INFORMATION SHOWN Block Start

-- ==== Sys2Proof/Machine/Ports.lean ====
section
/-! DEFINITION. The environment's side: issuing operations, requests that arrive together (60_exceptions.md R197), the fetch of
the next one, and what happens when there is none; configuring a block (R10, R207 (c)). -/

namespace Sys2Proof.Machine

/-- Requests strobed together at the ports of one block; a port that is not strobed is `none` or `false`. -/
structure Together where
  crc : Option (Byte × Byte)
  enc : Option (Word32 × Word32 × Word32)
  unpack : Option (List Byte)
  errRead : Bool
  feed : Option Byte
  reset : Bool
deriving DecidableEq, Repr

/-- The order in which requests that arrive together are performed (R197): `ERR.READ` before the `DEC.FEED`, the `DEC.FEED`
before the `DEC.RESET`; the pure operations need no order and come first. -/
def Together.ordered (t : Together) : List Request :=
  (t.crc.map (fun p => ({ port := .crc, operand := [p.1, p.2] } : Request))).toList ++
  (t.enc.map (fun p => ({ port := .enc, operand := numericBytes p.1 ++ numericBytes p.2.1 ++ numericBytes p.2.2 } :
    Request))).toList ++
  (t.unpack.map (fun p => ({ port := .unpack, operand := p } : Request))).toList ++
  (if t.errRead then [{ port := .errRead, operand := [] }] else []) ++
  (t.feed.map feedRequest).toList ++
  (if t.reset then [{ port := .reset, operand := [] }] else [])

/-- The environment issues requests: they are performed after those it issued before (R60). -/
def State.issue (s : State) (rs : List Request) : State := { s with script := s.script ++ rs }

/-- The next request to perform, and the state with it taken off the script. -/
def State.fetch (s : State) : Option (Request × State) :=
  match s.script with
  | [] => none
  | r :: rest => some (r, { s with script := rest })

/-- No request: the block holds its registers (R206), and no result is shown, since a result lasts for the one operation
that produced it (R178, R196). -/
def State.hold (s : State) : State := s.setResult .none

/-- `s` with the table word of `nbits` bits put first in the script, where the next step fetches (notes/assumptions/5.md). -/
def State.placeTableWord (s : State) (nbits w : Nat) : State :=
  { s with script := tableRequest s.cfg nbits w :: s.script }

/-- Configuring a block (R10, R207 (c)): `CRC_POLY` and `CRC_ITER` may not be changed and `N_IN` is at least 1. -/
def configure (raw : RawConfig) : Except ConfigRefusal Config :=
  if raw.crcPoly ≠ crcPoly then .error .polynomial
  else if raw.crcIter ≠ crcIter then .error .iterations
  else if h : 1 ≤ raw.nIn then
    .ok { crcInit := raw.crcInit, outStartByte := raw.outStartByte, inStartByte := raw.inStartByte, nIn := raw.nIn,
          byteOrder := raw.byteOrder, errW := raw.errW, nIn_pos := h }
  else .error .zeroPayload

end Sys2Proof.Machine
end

INFORMATION SHOWN Block End
INFORMATION SHOWN Block Start

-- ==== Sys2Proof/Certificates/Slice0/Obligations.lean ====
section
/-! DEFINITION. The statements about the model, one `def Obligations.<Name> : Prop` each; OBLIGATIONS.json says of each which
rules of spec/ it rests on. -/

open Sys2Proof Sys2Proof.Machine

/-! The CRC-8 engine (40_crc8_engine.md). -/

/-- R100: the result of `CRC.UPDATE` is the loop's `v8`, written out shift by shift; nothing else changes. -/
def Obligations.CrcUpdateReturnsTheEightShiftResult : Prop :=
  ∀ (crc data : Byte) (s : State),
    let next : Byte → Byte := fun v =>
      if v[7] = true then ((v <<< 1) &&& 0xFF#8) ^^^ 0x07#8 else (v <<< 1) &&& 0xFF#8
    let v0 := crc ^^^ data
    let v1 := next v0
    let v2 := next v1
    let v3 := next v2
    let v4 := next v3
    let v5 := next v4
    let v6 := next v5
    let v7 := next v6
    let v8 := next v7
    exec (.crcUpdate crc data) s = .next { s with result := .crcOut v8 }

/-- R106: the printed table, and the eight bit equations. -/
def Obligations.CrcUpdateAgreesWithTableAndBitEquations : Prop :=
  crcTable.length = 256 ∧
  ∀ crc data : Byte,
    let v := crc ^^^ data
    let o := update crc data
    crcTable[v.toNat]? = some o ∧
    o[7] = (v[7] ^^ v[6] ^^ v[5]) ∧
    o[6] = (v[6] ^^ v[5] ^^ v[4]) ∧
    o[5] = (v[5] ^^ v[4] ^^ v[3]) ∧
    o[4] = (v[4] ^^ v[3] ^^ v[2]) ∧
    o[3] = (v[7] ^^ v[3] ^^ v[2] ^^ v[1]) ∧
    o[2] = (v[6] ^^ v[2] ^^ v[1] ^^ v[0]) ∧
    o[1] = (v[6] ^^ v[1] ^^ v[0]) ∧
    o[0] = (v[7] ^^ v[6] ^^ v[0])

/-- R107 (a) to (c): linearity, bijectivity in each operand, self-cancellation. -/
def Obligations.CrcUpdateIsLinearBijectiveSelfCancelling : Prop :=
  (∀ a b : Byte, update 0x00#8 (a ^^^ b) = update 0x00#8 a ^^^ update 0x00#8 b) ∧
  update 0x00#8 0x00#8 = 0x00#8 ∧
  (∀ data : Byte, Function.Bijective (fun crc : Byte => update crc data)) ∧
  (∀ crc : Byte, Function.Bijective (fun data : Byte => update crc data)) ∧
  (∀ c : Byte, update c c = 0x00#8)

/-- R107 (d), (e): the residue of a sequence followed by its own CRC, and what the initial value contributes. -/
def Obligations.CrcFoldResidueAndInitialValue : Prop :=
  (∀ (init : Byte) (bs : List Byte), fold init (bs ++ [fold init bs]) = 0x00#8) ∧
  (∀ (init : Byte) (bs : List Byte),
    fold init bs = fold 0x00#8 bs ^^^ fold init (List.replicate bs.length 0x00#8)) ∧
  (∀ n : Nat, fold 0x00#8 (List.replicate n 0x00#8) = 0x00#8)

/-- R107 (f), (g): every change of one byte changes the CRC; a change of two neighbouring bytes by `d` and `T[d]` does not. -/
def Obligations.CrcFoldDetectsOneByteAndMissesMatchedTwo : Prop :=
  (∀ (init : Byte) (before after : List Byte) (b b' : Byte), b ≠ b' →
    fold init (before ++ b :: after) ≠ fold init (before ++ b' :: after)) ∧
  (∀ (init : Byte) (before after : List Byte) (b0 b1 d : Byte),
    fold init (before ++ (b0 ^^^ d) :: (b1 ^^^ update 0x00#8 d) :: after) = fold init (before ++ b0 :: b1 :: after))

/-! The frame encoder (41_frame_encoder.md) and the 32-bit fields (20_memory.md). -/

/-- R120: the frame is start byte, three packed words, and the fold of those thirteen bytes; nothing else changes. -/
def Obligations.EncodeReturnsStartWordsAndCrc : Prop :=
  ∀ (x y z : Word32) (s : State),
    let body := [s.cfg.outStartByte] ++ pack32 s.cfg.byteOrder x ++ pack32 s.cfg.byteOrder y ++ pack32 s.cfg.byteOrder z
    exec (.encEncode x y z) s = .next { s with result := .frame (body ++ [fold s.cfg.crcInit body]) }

INFORMATION SHOWN Block End

# [ASSIGNMENT]
Using the records above, write out exactly the lines between the one holding "Requests strobed together" and the one holding "(t.unpack.map (fun p", inclusive; leave everything else out.

# [RESPONSE BELOW]
/-- Requests strobed together at the ports of one block; a port that is not strobed is `none` or `false`. -/
structure Together where
  crc : Option (Byte × Byte)
  enc : Option (Word32 × Word32 × Word32)
  unpack : Option (List Byte)
  errRead : Bool
  feed : Option Byte
  reset : Bool
deriving DecidableEq, Repr

/-- The order in which requests that arrive together are performed (R197): `ERR.READ` before the `DEC.FEED`, the `DEC.FEED`
before the `DEC.RESET`; the pure operations need no order and come first. -/
def Together.ordered (t : Together) : List Request :=
  (t.crc.map (fun p => ({ port := .crc, operand := [p.1, p.2] } : Request))).toList ++
  (t.enc.map (fun p => ({ port := .enc, operand := numericBytes p.1 ++ numericBytes p.2.1 ++ numericBytes p.2.2 } :
    Request))).toList ++
  (t.unpack.map (fun p => ({ port := .unpack, operand := p } : Request))).toList ++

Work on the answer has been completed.